Such a person has no concept of intrinsic value. He “judges people and things by externals”, or so my dictionary says. And this is what I told Sarah Jane because I was keen to get back to Dr Crane. But 12-year-olds don’t let you off that easily. Why, she wanted to know, did various boys at our local comprehensive consider her to be a “snobby cow”? Why on the last day of term did one of them steal her calculator and smash it while two others lobbed a can of Coke in her direction?

Were I not still seething over the calculator affair I might have suggested that what we were actually looking at here was a typographical error. After all, snobs do not spend all Christmas in their dressing gowns, prone in front of the soap specials, trying to perfect a Brookside accent. Snobs don’t pass Christmas on a diet of pizza and seasonal choccies. Snobs don’t upset their mothers by declaring our traditional Christmas lunch “yuk”. Slobs, yes. Snobs, no.

Snobs are men like Frasier Crane who is, by all accounts, the most popular character in American TV comedy since Sergeant Bilko. Snobs love Frasier but so do New York cabbies, dental hygienists in LA and a large proportion of the US prison population. Channel 4 audiences love Frasier too.

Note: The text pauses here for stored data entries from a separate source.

-- ==== Sys2Proof/Laws/State.lean ====
section
/-! SUPPORT. One lemma per field per named update of State, each true by unfolding, so that no proof unfolds a record update. -/

namespace Sys2Proof.Machine

/-! ### The three phases are different, and none is the code 3 -/

@[simp] theorem phaseIdle_ne_phaseKs : phaseIdle ≠ phaseKs := by decide
@[simp] theorem phaseIdle_ne_phaseEnc : phaseIdle ≠ phaseEnc := by decide
@[simp] theorem phaseIdle_ne_three : phaseIdle ≠ 3#2 := by decide
@[simp] theorem phaseKs_ne_phaseIdle : phaseKs ≠ phaseIdle := by decide
@[simp] theorem phaseKs_ne_phaseEnc : phaseKs ≠ phaseEnc := by decide
@[simp] theorem phaseKs_ne_three : phaseKs ≠ 3#2 := by decide
@[simp] theorem phaseEnc_ne_phaseIdle : phaseEnc ≠ phaseIdle := by decide
@[simp] theorem phaseEnc_ne_phaseKs : phaseEnc ≠ phaseKs := by decide
@[simp] theorem phaseEnc_ne_three : phaseEnc ≠ 3#2 := by decide

variable (s : State)

/-! ### State.writeKey -/

@[simp] theorem State.writeKey_key (v : Word) : (s.writeKey v).key = v := rfl
@[simp] theorem State.writeKey_din (v : Word) : (s.writeKey v).din = s.din := rfl
@[simp] theorem State.writeKey_dout (v : Word) : (s.writeKey v).dout = s.dout := rfl
@[simp] theorem State.writeKey_l (v : Word) : (s.writeKey v).l = s.l := rfl
@[simp] theorem State.writeKey_r (v : Word) : (s.writeKey v).r = s.r := rfl
@[simp] theorem State.writeKey_c (v : Word) : (s.writeKey v).c = s.c := rfl
@[simp] theorem State.writeKey_d (v : Word) : (s.writeKey v).d = s.d := rfl
@[simp] theorem State.writeKey_rk (v : Word) : (s.writeKey v).rk = s.rk := rfl
@[simp] theorem State.writeKey_phase (v : Word) : (s.writeKey v).phase = s.phase := rfl
@[simp] theorem State.writeKey_rnd (v : Word) : (s.writeKey v).rnd = s.rnd := rfl
@[simp] theorem State.writeKey_kvalid (v : Word) : (s.writeKey v).kvalid = s.kvalid := rfl
@[simp] theorem State.writeKey_dvalid (v : Word) : (s.writeKey v).dvalid = s.dvalid := rfl
@[simp] theorem State.writeKey_eNokey (v : Word) : (s.writeKey v).eNokey = s.eNokey := rfl
@[simp] theorem State.writeKey_eBusy (v : Word) : (s.writeKey v).eBusy = s.eBusy := rfl
@[simp] theorem State.writeKey_eIllcmd (v : Word) : (s.writeKey v).eIllcmd = s.eIllcmd := rfl
@[simp] theorem State.writeKey_eAcc (v : Word) : (s.writeKey v).eAcc = s.eAcc := rfl
@[simp] theorem State.writeKey_returned (v : Word) : (s.writeKey v).returned = s.returned := rfl
@[simp] theorem State.writeKey_pending (v : Word) : (s.writeKey v).pending = s.pending := rfl

/-! ### State.writeDin -/

@[simp] theorem State.writeDin_key (v : Word) : (s.writeDin v).key = s.key := rfl
@[simp] theorem State.writeDin_din (v : Word) : (s.writeDin v).din = v := rfl
@[simp] theorem State.writeDin_dout (v : Word) : (s.writeDin v).dout = s.dout := rfl
@[simp] theorem State.writeDin_l (v : Word) : (s.writeDin v).l = s.l := rfl
@[simp] theorem State.writeDin_r (v : Word) : (s.writeDin v).r = s.r := rfl
@[simp] theorem State.writeDin_c (v : Word) : (s.writeDin v).c = s.c := rfl
@[simp] theorem State.writeDin_d (v : Word) : (s.writeDin v).d = s.d := rfl
@[simp] theorem State.writeDin_rk (v : Word) : (s.writeDin v).rk = s.rk := rfl
@[simp] theorem State.writeDin_phase (v : Word) : (s.writeDin v).phase = s.phase := rfl
@[simp] theorem State.writeDin_rnd (v : Word) : (s.writeDin v).rnd = s.rnd := rfl
@[simp] theorem State.writeDin_kvalid (v : Word) : (s.writeDin v).kvalid = s.kvalid := rfl
@[simp] theorem State.writeDin_dvalid (v : Word) : (s.writeDin v).dvalid = s.dvalid := rfl
@[simp] theorem State.writeDin_eNokey (v : Word) : (s.writeDin v).eNokey = s.eNokey := rfl
@[simp] theorem State.writeDin_eBusy (v : Word) : (s.writeDin v).eBusy = s.eBusy := rfl
@[simp] theorem State.writeDin_eIllcmd (v : Word) : (s.writeDin v).eIllcmd = s.eIllcmd := rfl
@[simp] theorem State.writeDin_eAcc (v : Word) : (s.writeDin v).eAcc = s.eAcc := rfl
@[simp] theorem State.writeDin_returned (v : Word) : (s.writeDin v).returned = s.returned := rfl
@[simp] theorem State.writeDin_pending (v : Word) : (s.writeDin v).pending = s.pending := rfl

/-! ### State.writeDout -/

@[simp] theorem State.writeDout_key (v : Word) : (s.writeDout v).key = s.key := rfl
@[simp] theorem State.writeDout_din (v : Word) : (s.writeDout v).din = s.din := rfl
@[simp] theorem State.writeDout_dout (v : Word) : (s.writeDout v).dout = v := rfl
@[simp] theorem State.writeDout_l (v : Word) : (s.writeDout v).l = s.l := rfl
@[simp] theorem State.writeDout_r (v : Word) : (s.writeDout v).r = s.r := rfl
@[simp] theorem State.writeDout_c (v : Word) : (s.writeDout v).c = s.c := rfl
@[simp] theorem State.writeDout_d (v : Word) : (s.writeDout v).d = s.d := rfl
@[simp] theorem State.writeDout_rk (v : Word) : (s.writeDout v).rk = s.rk := rfl
@[simp] theorem State.writeDout_phase (v : Word) : (s.writeDout v).phase = s.phase := rfl
@[simp] theorem State.writeDout_rnd (v : Word) : (s.writeDout v).rnd = s.rnd := rfl
@[simp] theorem State.writeDout_kvalid (v : Word) : (s.writeDout v).kvalid = s.kvalid := rfl
@[simp] theorem State.writeDout_dvalid (v : Word) : (s.writeDout v).dvalid = s.dvalid := rfl
@[simp] theorem State.writeDout_eNokey (v : Word) : (s.writeDout v).eNokey = s.eNokey := rfl
@[simp] theorem State.writeDout_eBusy (v : Word) : (s.writeDout v).eBusy = s.eBusy := rfl
@[simp] theorem State.writeDout_eIllcmd (v : Word) : (s.writeDout v).eIllcmd = s.eIllcmd := rfl
@[simp] theorem State.writeDout_eAcc (v : Word) : (s.writeDout v).eAcc = s.eAcc := rfl
@[simp] theorem State.writeDout_returned (v : Word) : (s.writeDout v).returned = s.returned := rfl
@[simp] theorem State.writeDout_pending (v : Word) : (s.writeDout v).pending = s.pending := rfl
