theorem decode_isOk_of_matches {c : Code} {j : Instr} (matched : j.row.matches c = true) : (decode c).isOk = true := by
  obtain ⟨format, number⟩ := row_matches_iff.1 matched
  cases c with
  | ht | rs | sa => rfl
  | cw opc =>
    refine decodeCw_isOk ?_
    cases j <;> simp_all [Instr.row, Code.format, Code.number]
  | sq seq =>
    refine decodeSq_isOk ?_
    cases j <;> simp_all [Instr.row, Code.format, Code.number]
  | ts tsel value =>
    refine decodeTs_isOk value ?_
    cases j <;> simp_all [Instr.row, Code.format, Code.number]

theorem exists_decode_of_matches {c : Code} {j : Instr} (matched : j.row.matches c = true) : ∃ i, decode c = .ok i := by
  have ok := decode_isOk_of_matches matched
  cases decoded : decode c with
  | ok i => exact ⟨i, rfl⟩
  | error e => rw [decoded] at ok; cases ok

/-- Settles O3: a decoded code lies in its instruction's row, and in no other. -/
theorem decoderAgreesWithTheOpcodeTable : Obligations.DecoderAgreesWithTheOpcodeTable := by
  unfold Obligations.DecoderAgreesWithTheOpcodeTable
  refine ⟨fun c i decoded => row_matches_of_decode decoded, fun c j matched => ?_⟩
  obtain ⟨i, decoded⟩ := exists_decode_of_matches matched
  exact ⟨i, decoded, row_eq_of_matches (row_matches_of_decode decoded) matched⟩

/-- Settles O4: the selected words, and the reserved ones by `decodeSq_reserved`. -/
theorem sequencerWordSelects : Obligations.SequencerWordSelects := by
  unfold Obligations.SequencerWordSelects
  exact ⟨decodeSq_idle, decodeSq_ksRound, decodeSq_encRound, rfl,
    fun _ bound => decodeSq_reserved (.inr (.inl ⟨rfl, bound⟩)), fun _ bound => decodeSq_reserved (.inr (.inr ⟨rfl, bound⟩)),
    fun _ => decodeSq_reserved (.inl rfl)⟩

end Sys2Proof.Machine

/-! PROOFS. Reserved codes stop the machine, a write of `CMD` is its command, and every step keeps the sequencer in a legal code
(30_encoding.md R101, R108; settles O10, O18, O42). -/

namespace Sys2Proof.Machine

/-! ### Codes that no rule produces (R108) -/

theorem step_of_engine_front {s : State} {rest : List Action} (front : s.pending = .engine :: rest) :
    step s = runCode (.sq s.seq) (s.advance rest) := by
  rw [step, nextTurn, front]
  rfl

theorem step_of_permutationUnit_front {s : State} {rest : List Action} {tsel : BitVec 3} {value : Word}
    (front : s.pending = .usePermutationUnit tsel value :: rest) : step s = runCode (.ts tsel value) (s.advance rest) := by
  rw [step, nextTurn, front]

theorem runCode_of_error {c : Code} {e : DecodeError} (unknown : decode c = .error e) (s : State) :
    runCode c s = rejected e s := by
  rw [runCode, unknown]

theorem decodeTs_reserved {tsel : BitVec 3} (reserved : 6 ≤ tsel.toNat) (value : Word) :
    decodeTs tsel value = .error (.reservedTableSelect tsel) := by
  have selects : tsel = 6#3 ∨ tsel = 7#3 := by revert tsel; decide
  rcases selects with rfl | rfl <;> rfl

But it is one of the sadnesses of British life for me that the average, intolerant class-conscious Brit can accept an American sit-com sympathetic to high-earning professionals who long for the good things in life because that’s America. What the British can’t seem to accept is a child at school who talks with a different accent or whose parents spend their money on a fancy new calculator. Her they judge from a distance, by the externals, in fact. Just as a snob would.